Why Should I be Interested in this?
You don't have to be. It is true not everyone is lucky to afford eating out at places like these, or sees the value in it. You may prefer quantity over quality. I love the chicken tenders at Friday's and the 2-for-1 beers at Chili's, I won't lie. Grog 25-cent pitchers are delicious because they are 25-cents. However, once you've driven a Ferrari, do you really want to drive a VW van? Similarly, once you've tasted fine wine, can you really cherish a $3 box wine? If you've had kobe beef, will you settle for a McDonald's hamburger? I certainly can't. 

The truth is for most of us with average wallets, going out to places like these are special moments. And the staff there knows that. Therefore, they make the dinner an experience for you instead of a just a meal.  Who doesn't like to be pampered? The smart people working at these places value food as a gift. They recognize keeping a chicken in a cage is not humane. They work with local farmers to support their efforts, thanking them with their business and paying top dollar for their product. Why wouldn't you support that as well? 
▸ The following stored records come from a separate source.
/-- A trigger on a sample that a CONTINUOUS source's span takes adds a mark of the sample's offset with
pre-shortfall 0, and clears the pending tag and MARK; the window stays NONE. On a TRIGGERED source it keeps
the HELD spans that reach into the pre-window, makes the span that took the sample KEEP, marks it with the
offset and the pre-shortfall, and opens the window, or moves its end to the later of the two; on a dropped sample it
does the same but for the span and its mark. The marks of a span stay in order of offset and at most 8; with 8 held
the list stays and the overflow counts up to 65535. A sample is placed first: in the span that takes it, or dropped.
Then a tag or MARK pending is applied to it, and then the window end, the span length and the last number are tested:
a span sealed by one of them carries the mark. At a sample at or above the window end the window closes, and
the span that took the sample is sealed at it, which stops the run at sequence 2^32 - 1, and the source is CLOSED at
sample number 2^48 - 1, and with rule OLDEST a SHEDDING source then gives up a span. At a packet's end a TRIGGERED source recycles every HELD span whose
last sample lies more than the pre depth behind the newest. The pre-shortfall is the number of samples of the
pre-window that no span of the source holds but a SHED one (R4, R37, R50, R52, R53, R61 to R67, R69, R73, R94; how the pre-shortfall
is counted: log 22). -/
def Obligations.TriggerMarksStayInOrder : Prop :=
  (∀ (s : State) (src : Source) (slot n : Nat) (sp : Span), (s.settings src).mode = .continuous →
    ((s.intake src).tagPending = true ∨ (s.twu.get src).markPending = true) →
    s.span? slot = some sp →
    s.applyTrigger src n (some slot) =
      { s with
        ci := s.ci.set src { s.intake src with tagPending := false }
        twu := s.twu.set src { s.twu.get src with markPending := false }
        st := { s.st with
          slots := putSlot s.st.slots slot (sp.addMark { offset := n - sp.first, shortfall := 0 }) } }) ∧
  (∀ (sp : Span) (m : TriggerMark), marksInOrder sp.marks = true →
    (sp.marks.length < 8 →
      marksInOrder (sp.addMark m).marks = true ∧ (sp.addMark m).marks.length = sp.marks.length + 1 ∧
        (∀ k, k ∈ (sp.addMark m).marks ↔ k = m ∨ k ∈ sp.marks) ∧
        (sp.addMark m).markOverflow = sp.markOverflow) ∧
    (8 ≤ sp.marks.length →
      (sp.addMark m).marks = sp.marks ∧ (sp.addMark m).markOverflow = min 65535 (sp.markOverflow + 1))) ∧
  (∀ (s : State) (src : Source) (slot n : Nat) (sp : Span), (s.settings src).mode = .triggered →
    ((s.intake src).tagPending = true ∨ (s.twu.get src).markPending = true) →
    s.span? slot = some sp → sp.state = .filling → TableOk s.st →
    let u := s.applyTrigger src n (some slot)
    u.twu.get src =
      { window := some (max (n + (s.settings src).postDepth) (((s.twu.get src).window).getD 0))
        markPending := false } ∧
    (u.intake src).tagPending = false ∧
    u.span? slot = some (({ sp with retention := .keep } : Span).addMark
      { offset := n - sp.first, shortfall := s.shortfall src n }) ∧
    (∀ k h, s.span? k = some h → h.source = src → h.state = .held →
      u.span? k =
        if n - (s.settings src).preDepth ≤ h.first + h.count - 1 then
          some { h with state := .queued, retention := .keep }
        else some h) ∧
    u.mem = s.mem ∧ u.rc = s.rc ∧ u.al = s.al ∧ u.ds = s.ds) ∧
  (∀ (s : State) (src : Source) (n : Nat),
    ((s.intake src).tagPending = true ∨ (s.twu.get src).markPending = true) → TableOk s.st →
    let u := s.applyTrigger src n none
    (u.twu.get src).markPending = false ∧ (u.intake src).tagPending = false ∧
    ((s.settings src).mode = .continuous → (u.twu.get src).window = (s.twu.get src).window ∧ u.st = s.st) ∧
    ((s.settings src).mode = .triggered →
      (u.twu.get src).window = some (max (n + (s.settings src).postDepth) (((s.twu.get src).window).getD 0)) ∧
      ∀ k h, s.span? k = some h → u.span? k =
        if h.source = src ∧ h.state = .held ∧ n - (s.settings src).preDepth ≤ h.first + h.count - 1 then
          some { h with state := .queued, retention := .keep }
        else some h) ∧
    u.mem = s.mem ∧ u.rc = s.rc ∧ u.al = s.al ∧ u.ds = s.ds) ∧
  (∀ (s : State) (src : Source) (x : Sample) (slot : Nat) (sp : Span) (r : Running) (e : Nat),
    (s.intake src).intake.takes = true → s.rc.runState = .running → s.st.filling src = some (slot, sp) →
    s.se.get src = some r → (s.intake src).tagPending = false → (s.twu.get src).markPending = false →
    (s.settings src).mode = .triggered → (s.twu.get src).window = some e →
    e ≤ (s.intake src).nextNumber →
    RunLaw s → SpanLaw s →
    TakesSample src x s fun v =>
      ∃ w g : State, g = w.sealPressure src ∧ (w.twu.get src).window = none ∧
      w.st.slots = putSlot s.st.slots slot
        { sp with
          count := sp.count + 1, state := if sp.retention = .history then .held else .queued,
          summary := some (r.take x).finish } ∧
      w.rc = s.rc ∧ w.spm = s.spm ∧
      (s.spm.pressure.get src = .calm ∨ (s.settings src).shedRule ≠ .oldest → g = w) ∧
      (sp.seq ≠ BitVec.allOnes 32 → (s.intake src).nextNumber ≠ 2 ^ 48 - 1 → v = g) ∧
      (sp.seq ≠ BitVec.allOnes 32 → (s.intake src).nextNumber = 2 ^ 48 - 1 →
        (s.intake src).pendingGap = none → v.st = g.st ∧ v.rc = g.rc ∧ (v.intake src).intake = .closed) ∧
      (sp.seq = BitVec.allOnes 32 → s.rc.sourceSet.get src = true → v = g.enterStopping)) ∧
  (∀ (s : State) (src : Source) (x : Sample), (s.intake src).intake.takes = true →
    let n := (s.intake src).nextNumber
    let p := State.place { s with ci := s.ci.set src { s.intake src with newest := some n } } src n x
    TakesSample src x s fun v =>
      v = (((p.1.applyTrigger src n p.2).testWindow src n p.2).testLength src p.2).testNumbers src n) ∧
  (∀ (s : State) (src : Source) (n : Nat) (x : Sample) (slot : Nat) (sp : Span) (r : Running),
    s.st.filling src = some (slot, sp) → s.se.get src = some r →
    let b := { s with
      mem := (s.mem.write (spoolAddr slot (2 * sp.count)) (x.extractLsb' 0 8)).write
        (spoolAddr slot (2 * sp.count + 1)) (x.extractLsb' 8 8)
      st := { s.st with slots := putSlot s.st.slots slot { sp with count := sp.count + 1 } }
      se := s.se.set src (some (r.take x)) }
    s.place src n x =
      (if (r.take x).saturated && !r.saturated then b.setFlag .summarySaturated else b, some slot)) ∧
  (∀ (s w : State) (src : Source) (x : Sample) (slot : Nat) (stored : Span),
    (s.intake src).intake.takes = true →
    ((w.intake src).tagPending = true ∨ (w.twu.get src).markPending = true) →
    State.place { s with
      ci := s.ci.set src { s.intake src with newest := some (s.intake src).nextNumber } } src
      (s.intake src).nextNumber x = (w, some slot) →
    w.st.filling src = some (slot, stored) → RunLaw s → RunLaw w → w.rc.runState = .running →
    (∀ k y, w.span? k = some y → y.source = src → y.state = .filling → k = slot) →
    let n := (s.intake src).nextNumber
    let set := w.settings src
    let windowEnd := max (n + set.postDepth) (((w.twu.get src).window).getD 0)
    let marked :=
      if set.mode = .triggered then
        ({ stored with retention := .keep } : Span).addMark
          { offset := n - stored.first, shortfall := w.shortfall src n }
      else stored.addMark { offset := n - stored.first, shortfall := 0 }
    let closes := set.mode = .triggered ∧ windowEnd ≤ n
    let ends := closes ∨ stored.count = 2 ^ set.spanExp ∨ n = 2 ^ 48 - 1
    TakesSample src x s fun v =>
      (v.intake src).tagPending = false ∧ (v.twu.get src).markPending = false ∧
      (v.twu.get src).window =
        (if set.mode = .triggered then if windowEnd ≤ n then none else some windowEnd
        else (w.twu.get src).window) ∧
      (¬ ends → v.span? slot = some marked ∧ v.rc = w.rc ∧
        ∀ k h, k ≠ slot → w.span? k = some h → v.span? k =
          if set.mode = .triggered ∧ h.source = src ∧ h.state = .held ∧
              n - set.preDepth ≤ h.first + h.count - 1 then
            some { h with state := .queued, retention := .keep }
          else some h) ∧
      (ends → stored.seq ≠ BitVec.allOnes 32 →
        (w.spm.pressure.get src = .calm ∨ set.shedRule ≠ .oldest) →
        (n ≠ 2 ^ 48 - 1 ∨ (w.intake src).pendingGap = none) →
        v.span? slot = some
          { marked with
            state := if marked.retention = .history then .held else .queued,
            summary := (w.se.get src).map Running.finish }) ∧
      (ends → stored.seq = BitVec.allOnes 32 → w.rc.sourceSet.get src = true →
        (v.intake src).intake.takes = false ∧ v.rc.runState ≠ .running)) ∧
  (∀ (s w : State) (src : Source) (x : Sample), (s.intake src).intake.takes = true →
    ((w.intake src).tagPending = true ∨ (w.twu.get src).markPending = true) →
    State.place { s with
      ci := s.ci.set src { s.intake src with newest := some (s.intake src).nextNumber } } src
      (s.intake src).nextNumber x = (w, none) →
    (s.intake src).nextNumber ≠ 2 ^ 48 - 1 → TableOk w.st →
    let n := (s.intake src).nextNumber
    let set := w.settings src
    let windowEnd := max (n + set.postDepth) (((w.twu.get src).window).getD 0)
    TakesSample src x s fun v =>
      v.intake src = { w.intake src with tagPending := false } ∧ v.rc = w.rc ∧
      v.twu.get src =
        { window :=
            if set.mode = .triggered then if windowEnd ≤ n then none else some windowEnd
            else (w.twu.get src).window
          markPending := false } ∧
      ∀ k h, w.span? k = some h → v.span? k =
        if set.mode = .triggered ∧ h.source = src ∧ h.state = .held ∧
            n - set.preDepth ≤ h.first + h.count - 1 then
          some { h with state := .queued, retention := .keep }
        else some h) ∧
  (∀ (s : State) (src : Source) (n : Nat),
    (s.st.slots.Pairwise fun p q => p.2.source = src → q.2.source = src →
      p.2.first + p.2.count ≤ q.2.first ∨ q.2.first + q.2.count ≤ p.2.first) →
    s.shortfall src n = ((List.range n).filter fun m =>
      decide (n - (s.settings src).preDepth ≤ m) && !(s.st.slots.any fun p =>
        decide (p.2.source = src) && decide (p.2.state ≠ .shed) && decide (p.2.first ≤ m) &&
          decide (m < p.2.first + p.2.count))).length) ∧
  (∀ (s : State) (src : Source) (n e : Nat), (s.settings src).mode = .triggered →
    (s.twu.get src).window = some e →
    (e ≤ n → s.testWindow src n none =
      { s with twu := s.twu.set src { s.twu.get src with window := none } }) ∧
    (n < e → ∀ taken, s.testWindow src n taken = s)) ∧
  (∀ (s : State) (src : Source), s.rc.runState = .running → TableOk s.st →
    let u := s.age src
    (∀ newest, (s.settings src).mode = .triggered → (s.intake src).intake.takes = true →
      (s.intake src).newest = some newest → (s.settings src).preDepth ≤ newest →
      (∀ k h, s.span? k = some h → u.span? k =
        if h.source = src ∧ h.state = .held ∧ h.first + h.count - 1 < newest - (s.settings src).preDepth
        then none else some h) ∧
      u.st.occupancy = u.st.slots.length ∧
      u.rc.counters = { s.rc.counters with
        recycled := s.rc.counters.recycled + BitVec.ofNat 64 (s.st.slots.length - u.st.slots.length) }) ∧
    ((s.settings src).mode = .continuous ∨ (s.intake src).intake.takes = false ∨
        (s.intake src).newest = none ∨
        (∃ newest, (s.intake src).newest = some newest ∧ newest < (s.settings src).preDepth) →
      u = s))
Are you vegetarian or have allergies? Guess what--just tell your waiter. Chances are they have a 9 course vegetarian menu already prepared, or a substitute for nuts and dairy. 

There is a time and a place for all kinds of dining. Those who look down upon others that don't spend big money when going out to eat are not true foodies in my opinion. They're fake and have only found a medium through which to flaunt money. A fan of food can find pleasure in the chinese hole in the wall just as much as they do in the 3 hour grandiose meal. The trick is that the chinese hole in the wall will have a grandmother making recipes by hand like her family did in the Chinese countryside.

Sometimes you only have 10 minutes to eat and $5, in which case fast food is an attractive option. Or perhaps you've had a few beers and it's 3am and Taco Bell is the only thing open. It's ok. Just remember there's a time for quantity, and a time for quality, and each should have its place in your wallet. 

I hope you were able to understand a bit more about what fine dining is. See you next time!


EDIT: I wanted to be clear about something else. It is perhaps best to say what fine dining IS by saying what it IS NOT. It is not about putting a bunch of green stuff on a plate and giving it a weird name. It's about the quality of the ingredients, presented to you in unique ways, and cooked so perfectly that each ingredient's taste stands out on its own on the plate. Each ingredient complements or contrasts with the others.